Typical Linux process virtual address space (64-bit):

High addr ┌─────────────────┐
          │  Kernel space    │  Inaccessible to user
          ├─────────────────┤  0xFFFF800000000000
          │  Stack ↓         │  Grows downward
          │                  │
          │  (free region)   │
          │                  │
          │  mmap region     │  Shared libraries, mmap files
          │                  │
          │  Heap ↑          │  Grows upward (malloc/new)
          ├─────────────────┤
          │  BSS (uninit.)   │
          │  Data (init.)    │
          │  Text (code)     │  Read-only + executable
Low addr  └─────────────────┘  0x0000000000400000

2. Paging

2.1 Basic Concepts

Divide both the virtual address space and physical memory into fixed-size pages / frames:

\[ \text{Virtual address} = \underbrace{\text{VPN (Virtual Page Number)}}_{p} \;\|\; \underbrace{\text{Offset}}_{d} \]
\[ \text{Physical address} = \underbrace{\text{PFN (Physical Frame Number)}}_{f} \;\|\; \underbrace{\text{Offset}}_{d} \]

The page table performs the VPN -> PFN mapping.
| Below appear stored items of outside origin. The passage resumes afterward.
-- ==== Sys2Proof/Machine/MacPort.lean ====
section
/-! DEFINITION. The five operations of a MAC port (40_mac_adapter.md R66 to R70). -/

namespace Sys2Proof.Machine

/-- `MAC_INIT` (R66). -/
def execMacInit (h : Chain) (key : Bytes) (s : State) : Host.Outcome State Fault Refusal :=
  .next (macInit config h key s)

/-- `MAC_UPDATE` (R67; on an adapter with no key the fault of U4). -/
def execMacUpdate (h : Chain) (bytes : Bytes) (offset length : Int) (s : State) : Host.Outcome State Fault Refusal :=
  outcomeOf (macUpdate h bytes offset length s)

/-- `MAC_DIGEST` (R68): the digest is what the port answers; on an adapter with no key the fault of R68 and U4. -/
def execMacDigest (h : Chain) (s : State) : Host.Outcome State Fault Refusal :=
  outcomeOf ((macDigest config h s).map Prod.snd)

/-- `MAC_RESET` (R69; on an adapter with no key the fault of U4). -/
def execMacReset (h : Chain) (s : State) : Host.Outcome State Fault Refusal := outcomeOf (macReset h s)

/-- `MAC_SIZE` (R70). -/
def execMacSize (h : Chain) (s : State) : Host.Outcome State Fault Refusal := .next (macSize h s)

end Sys2Proof.Machine
end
The offset remains unchanged.

Common page sizes: 4 KB (\(2^{12}\) bytes); huge pages 2 MB / 1 GB.

2.2 Single-Level Page Table

Problem -- page table too large:

  • 32-bit address space + 4 KB pages -> \(2^{20}\) PTEs -> 4 MB per process at 4 bytes each
  • 64-bit address space -> unacceptable

2.3 Multi-Level Page Table

Allocate page table pages on demand; unused virtual address ranges do not have allocated page tables.
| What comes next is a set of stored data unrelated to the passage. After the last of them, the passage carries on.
/-- R96, R42, R43, R92: a valid NEXT_BYTES writes the next `length` bytes of the stream to `offset ..`, ascending, one beat
each, and no other byte of DST; it answers OK. -/
def Obligations.NextBytesDeliversTheStream : Prop :=
  ∀ (k1 k2 : Bytes) (pos cap : Nat) (offset length : Int) (s : State), StreamAt config k1 k2 pos s → Memory.wf s.dst →
    0 ≤ offset → 0 ≤ length → offset + length ≤ cap →
    ∃ t ev, exec (.nextBytes (some cap) offset length) s = .next t ∧ StreamAt config k1 k2 (pos + length.toNat) t ∧
      t.trace = s.trace ++ ev ∧ responsesOf ev = [responseWord .ok none true] ∧
      beatsOf ev =
        (List.range length.toNat).map (fun j => (offset.toNat + j, streamByte config k1 k2 s.seed (pos + j))) ∧
      (∀ j < length.toNat, Memory.read t.dst (offset.toNat + j) = some (streamByte config k1 k2 s.seed (pos + j))) ∧
      SameDstOutside offset.toNat length.toNat s t ∧ t.seed = s.seed ∧ t.phase = .idle ∧ SamePorts s t

/-- R31, R42, R59: whatever NEXT_BYTES the encoding can carry, the beats it makes go to `offset, offset+1, ...`, each once,
inside the window, at addresses of 32 bits; every other command makes none. -/
def Obligations.BeatsStayInsideTheWindow : Prop :=
  ∀ (i : Instr) (s t : State) (ev : List Event), i.wellFormed = true → exec i s = .next t → t.trace = s.trace ++ ev →
    (∀ dest offset length, i = .nextBytes dest offset length →
      beatsOf ev = [] ∨ ∃ cap, dest = some cap ∧ 0 ≤ offset ∧ offset + length ≤ cap ∧
        (beatsOf ev).map Prod.fst = List.range' offset.toNat length.toNat ∧
        ∀ b ∈ beatsOf ev, b.1 < cap ∧ b.1 < 2 ^ 32) ∧
    ((∀ dest offset length, i ≠ .nextBytes dest offset length) → beatsOf ev = [] ∧ t.dst = s.dst)

/-- R102: a valid NEXT_BYTES of length 0 only answers OK: no DST write, no REFILL even at `idx = 80`, no state change; its
checks still apply. -/
def Obligations.ZeroLengthDrawChangesNothing : Prop :=
  ∀ (s : State) (cap : Nat) (offset : Int),
    (s.init = true → 0 ≤ offset → offset ≤ cap →
      exec (.nextBytes (some cap) offset 0) s = .next
        { s with
          phase := .idle
          trace := s.trace ++ [.phase .check, .phase .draw, .phase .respond, .response (responseWord .ok none true),
            .phase .idle] }) ∧
    (s.init = false → exec (.nextBytes (some cap) offset 0) s = .next (answered .illegalState s)) ∧
    (s.init = true → exec (.nextBytes none offset 0) s = .next (answered .nullDest s)) ∧
    (s.init = true → offset < 0 ∨ offset > cap → exec (.nextBytes (some cap) offset 0) s = .next (answered .bounds s))

/-- R99: from one state, a valid NEXT_BYTES of length `n` and `n` NEXT_BYTE deliver the same bytes and end with the same
registers. -/
def Obligations.BatchingIsEquivalent : Prop :=
  ∀ (k1 k2 : Bytes) (s : State) (cap : Nat) (offset length : Int), s.init = true → Keyed k1 k2 s →
    0 ≤ offset → 0 ≤ length → offset + length ≤ cap →
    ∃ t u ev ev', exec (.nextBytes (some cap) offset length) s = .next t ∧
      execAll (List.replicate length.toNat .nextByte) s = .next u ∧
      t.trace = s.trace ++ ev ∧ u.trace = s.trace ++ ev' ∧
      drawnBytes ev = drawnBytes ev' ∧ (drawnBytes ev).length = length.toNat ∧ SameRegisters t u

/-- R100: a draw of `n ≥ 1` bytes from `idx = i0` runs REFILL `r = ceil((i0 + n)/80) - 1` times and ends with
`idx = i0 + n - 80 r`, in 1..80; a draw of none runs none and leaves `idx`. For one NEXT_BYTES and for `n` NEXT_BYTE. -/
def Obligations.RefillCountOfADraw : Prop :=
  ∀ (k1 k2 : Bytes) (s t : State) (ev : List Event) (cap n : Nat) (offset : Int), s.init = true → Keyed k1 k2 s →
    0 ≤ offset → offset + n ≤ cap →
    (exec (.nextBytes (some cap) offset n) s = .next t ∨ execAll (List.replicate n .nextByte) s = .next t) →
    t.trace = s.trace ++ ev →
    (1 ≤ n → (phasesOf ev).count (.fillMd5Out 0) = (s.idx.val + n + 79) / 80 - 1 ∧
        digestsOf ev = 18 * ((s.idx.val + n + 79) / 80 - 1) ∧
        t.idx.val = s.idx.val + n - 80 * ((s.idx.val + n + 79) / 80 - 1) ∧ 1 ≤ t.idx.val) ∧
      (n = 0 → digestsOf ev = 0 ∧ t.idx = s.idx)

/-- R101: one NEXT_BYTES of `m + n` bytes, and one of `m` then one of `n` behind it, deliver the same bytes to the same
places and end with the same registers. (That the two draws write one DST, at the same addresses, is the model's choice, log
entry 11.) -/
def Obligations.SplitDrawIsContinuous : Prop :=
  ∀ (k1 k2 : Bytes) (s : State) (cap m n : Nat) (offset : Int), s.init = true → Keyed k1 k2 s →
    0 ≤ offset → offset + (m + n : Nat) ≤ cap →
    ∃ t u, exec (.nextBytes (some cap) offset (m + n : Nat)) s = .next t ∧
      execAll [.nextBytes (some cap) offset m, .nextBytes (some cap) (offset + m) n] s = .next u ∧
      SameRegisters t u ∧ t.dst = u.dst

/-- R92: the stream in closed form. Drawn from stream position `pos` by any list of valid draw commands, the bytes are
`P_MD5[k] ^ P_SHA1[k]` for `k = pos, pos+1, ...`, and the stream stands behind them. (With `InitStartsTheStream`, whose
position is 0, this is "the `k`-th byte drawn after a successful INIT".) -/
def Obligations.AnyDrawsDeliverThePrf : Prop :=
  ∀ (k1 k2 : Bytes) (pos : Nat) (is : List Instr) (s : State), StreamAt config k1 k2 pos s →
    (∀ i ∈ is, validDraw i ≠ none) →
    ∃ t ev n, execAll is s = .next t ∧ t.trace = s.trace ++ ev ∧ n = (is.filterMap validDraw).sum ∧
      drawnBytes ev = (List.range n).map (fun j => streamByte config k1 k2 s.seed (pos + j)) ∧
      StreamAt config k1 k2 (pos + n) t

/-- The frame of the draw commands: keys, seed and `init` stay, the chains and the buffer change only where the draw runs
past the end of the buffer, no port changes, and DST changes only at the addresses `offset ..` a NEXT_BYTES names. -/
def Obligations.DrawsTouchOnlyTheStream : Prop :=
  ∀ (i : Instr) (s t : State), exec i s = .next t → Memory.wf s.dst →
    (i = .nextByte ∨ ∃ dest offset length, i = .nextBytes dest offset length) →
    t.init = s.init ∧ t.md5.key = s.md5.key ∧ t.sha1.key = s.sha1.key ∧ t.seed = s.seed ∧ SamePorts s t ∧ t.phase = .idle ∧
      (AdaptersIdle s → AdaptersIdle t) ∧
      (∀ n, validDraw i = some n → s.idx.val + n ≤ 80 → t.aMd5 = s.aMd5 ∧ t.aSha1 = s.aSha1 ∧ t.buf = s.buf) ∧
      (i = .nextByte → SameDst s t) ∧
      (∀ dest offset length, i = .nextBytes dest offset length → SameDstOutside offset.toNat length.toNat s t)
Taking x86-64 four-level page table (48-bit virtual address) as an example:

Virtual address (48 bits):
┌──────┬──────┬──────┬──────┬────────┐
│ PML4 │ PDPT │  PD  │  PT  │ Offset │
│ 9bit │ 9bit │ 9bit │ 9bit │ 12bit  │
└──┬───┴──┬───┴──┬───┴──┬───┴────────┘
   │      │      │      │
   ▼      ▼      ▼      ▼
 PML4 → PDPT → PD → PT → Physical frame

Advantages:

  • Space-efficient -- only allocates page table pages for used address regions
  • Actual 48-bit virtual address space, most processes use only a tiny fraction

Cost:

  • One address translation requires 4 memory accesses (one per level)
  • The importance of TLB becomes even more prominent

2.4 Inverted Page Table

  • Indexed by physical frame number (rather than virtual page number)
  • Only one table system-wide, size = number of physical frames
  • Lookup requires hashing or linear search
  • Used in IA-64, PowerPC

2.5 TLB (Translation Lookaside Buffer)

Hardware cache for page table translations (see Memory Hierarchy Design for details).
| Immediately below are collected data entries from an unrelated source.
-- ==== Sys2Proof/Laws/Mac.lean ====
section
/-! SUPPORT. What the operations of the MAC adapter and the composite `Mac` can do, once. -/

namespace Sys2Proof.Machine

/-- The whole range passes MAC_UPDATE's check and selects every byte (R67). -/
theorem rangeBad_whole (m : Bytes) : rangeBad 0 m.length m.length = false := by simp [rangeBad]

theorem selectedBytes_whole (m : Bytes) : selectedBytes m 0 m.length = m := by simp [selectedBytes]

/-! ### The key (R67 to R69, U4) -/

theorem needKey_keyed {h : Chain} {s : State} {k : Bytes} (hk : (s.adapter h).key = some k) : needKey h s = .ok k := by
  rw [needKey, hk]

theorem needKey_keyless {h : Chain} {s : State} (hk : (s.adapter h).key = none) :
    needKey h s = .error .macWithoutKey := by
  rw [needKey, hk]

/-- With a key MAC_UPDATE, MAC_DIGEST and MAC_RESET have their effect. -/
theorem macUpdate_keyed {h : Chain} {s : State} {k : Bytes} (hk : (s.adapter h).key = some k) (m : Bytes) (o l : Int) :
    macUpdate h m o l s = .ok (appendRange h m o l s) := by rw [macUpdate, needKey_keyed hk]; rfl

theorem macDigest_keyed {h : Chain} {s : State} {k : Bytes} (hk : (s.adapter h).key = some k) (c : Config) :
    macDigest c h s = .ok (c.hmac h k (s.adapter h).pend,
      s.log (.mac h .digest (.digest (c.hmac h k (s.adapter h).pend).toList))) := by rw [macDigest, needKey_keyed hk]; rfl

theorem macReset_keyed {h : Chain} {s : State} {k : Bytes} (hk : (s.adapter h).key = some k) :
    macReset h s = .ok (clearPending h s) := by rw [macReset, needKey_keyed hk]; rfl

/-- Without one each is the fault of U4. -/
theorem macUpdate_keyless {h : Chain} {s : State} (hk : (s.adapter h).key = none) (m : Bytes) (o l : Int) :
    macUpdate h m o l s = .error .macWithoutKey := by rw [macUpdate, needKey_keyless hk]; rfl

theorem macDigest_keyless {h : Chain} {s : State} (hk : (s.adapter h).key = none) (c : Config) :
    macDigest c h s = .error .macWithoutKey := by rw [macDigest, needKey_keyless hk]; rfl

theorem macReset_keyless {h : Chain} {s : State} (hk : (s.adapter h).key = none) :
    macReset h s = .error .macWithoutKey := by rw [macReset, needKey_keyless hk]; rfl

/-- What an operation that needs a key did: the adapter has one, and the operation had its effect. -/
theorem needKey_map_inv {α : Type} {h : Chain} {s : State} {f : Bytes → α} {x : α} (e : (needKey h s).map f = .ok x) :
    ∃ k, (s.adapter h).key = some k ∧ x = f k := by
  cases hk : (s.adapter h).key with
  | none => rw [needKey_keyless hk] at e; exact absurd e (by simp [Except.map])
  | some k => rw [needKey_keyed hk] at e; exact ⟨k, rfl, (Except.ok.inj e).symm⟩

/-- What MAC_DIGEST as an instruction did: nothing but its event (R68). -/
theorem macDigest_inv {c : Config} {h : Chain} {s t : State} (e : (macDigest c h s).map Prod.snd = .ok t) :
    ∃ k, (s.adapter h).key = some k ∧
      t = s.log (.mac h .digest (.digest (c.hmac h k (s.adapter h).pend).toList)) := by
  cases hk : (s.adapter h).key with
  | none => rw [macDigest_keyless hk] at e; exact absurd e (by simp [Except.map])
  | some k => rw [macDigest_keyed hk] at e; exact ⟨k, rfl, (Except.ok.inj e).symm⟩

/-! ### The composite (R72) -/

/-- Appending the whole of `m` (R67). -/
theorem appendRange_whole (h : Chain) (m : Bytes) (s : State) :
    appendRange h m 0 m.length s =
      (s.setAdapter h { s.adapter h with pend := (s.adapter h).pend ++ m }).log (.mac h (.update m 0 m.length) .nothing) := by
  simp [appendRange, rangeBad_whole, selectedBytes_whole]

/-- The updates of a composite: the parts are appended in order, one event each (R72). -/
theorem macUpdates_keyed (h : Chain) (parts : List Bytes) (s : State) (k : Bytes) (hk : (s.adapter h).key = some k) :
    macUpdates h parts s = .ok
      { s.setAdapter h { s.adapter h with pend := (s.adapter h).pend ++ parts.flatten } with
        trace := s.trace ++ parts.map fun m => Event.mac h (.update m 0 m.length) .nothing } := by
  induction parts generalizing s with
  | nil => cases h <;> simp [macUpdates, State.setAdapter, State.adapter]
  | cons m ms ih =>
    rw [macUpdates, macUpdate_keyed hk, appendRange_whole]
    simp only
    rw [ih _ (by simpa using hk)]
    cases h <;> simp [State.setAdapter, State.adapter, State.log]

/-- `Mac(h, parts)` with a key: the result is `HMAC_h(k, pend ++ parts)`, the adapter is left idle with the same key, the
record grows by the composite's operations, and nothing else changes (R72). -/
theorem mac_keyed (c : Config) (h : Chain) (parts : List Bytes) (s : State) (k p : Bytes)
    (hk : s.adapter h = { key := some k, pend := p }) :
    mac c h parts s = .ok (c.hmac h k (p ++ parts.flatten),
      { s.setAdapter h { key := some k, pend := [] } with
        trace := s.trace ++ ((parts.map fun m => Event.mac h (.update m 0 m.length) .nothing) ++
          [.mac h .digest (.digest (c.hmac h k (p ++ parts.flatten)).toList), .mac h .reset .nothing]) }) := by
  have hk' : (s.adapter h).key = some k := by rw [hk]
  rw [mac, macUpdates_keyed h parts s k hk']
  simp only
  rw [macDigest_keyed (k := k) (by cases h <;> simpa [State.setAdapter, State.adapter] using hk')]
  simp only
  rw [macReset_keyed (k := k) (by cases h <;> simpa [State.setAdapter, State.adapter, State.log] using hk')]
  cases h <;> simp_all [Except.map, clearPending, State.setAdapter, State.adapter, State.log]

/-- `Mac(h, parts)` on an idle keyed adapter: `HMAC_h(k, parts)`, and only the record changes (R72). -/
theorem mac_idle (c : Config) (h : Chain) (parts : List Bytes) (s : State) (k : Bytes)
    (hk : s.adapter h = { key := some k, pend := [] }) :
    mac c h parts s = .ok (c.hmac h k parts.flatten, { s with trace := s.trace ++ macCalls c h k parts }) := by
  rw [mac_keyed c h parts s k [] hk, ← hk, State.setAdapter_self]
  rfl

/-- `Mac` on a keyless adapter is the fault of U4, at its first operation. -/
theorem mac_keyless (c : Config) (h : Chain) (parts : List Bytes) (s : State) (hk : (s.adapter h).key = none) :
    mac c h parts s = .error .macWithoutKey := by
  cases parts with
  | nil => rw [mac, macUpdates]; simp only; rw [macDigest_keyless hk]
  | cons m ms => rw [mac, macUpdates, macUpdate_keyless hk]

end Sys2Proof.Machine
end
\[ \text{EAT} = h \cdot (t_{\text{TLB}} + t_{\text{mem}}) + (1-h) \cdot (t_{\text{TLB}} + k \cdot t_{\text{mem}} + t_{\text{mem}}) \]

where \(h\) is the TLB hit rate, \(k\) is the number of page table levels, and \(t_{\text{mem}}\) is the memory access time.

Numerical Example

TLB hit rate = 99%, TLB access = 1 ns, memory access = 100 ns, 4-level page table:

\[\text{EAT} = 0.99 \times (1 + 100) + 0.01 \times (1 + 4 \times 100 + 100)$$ $$= 0.99 \times 101 + 0.01 \times 501 = 99.99 + 5.01 = 105 \text{ ns}\]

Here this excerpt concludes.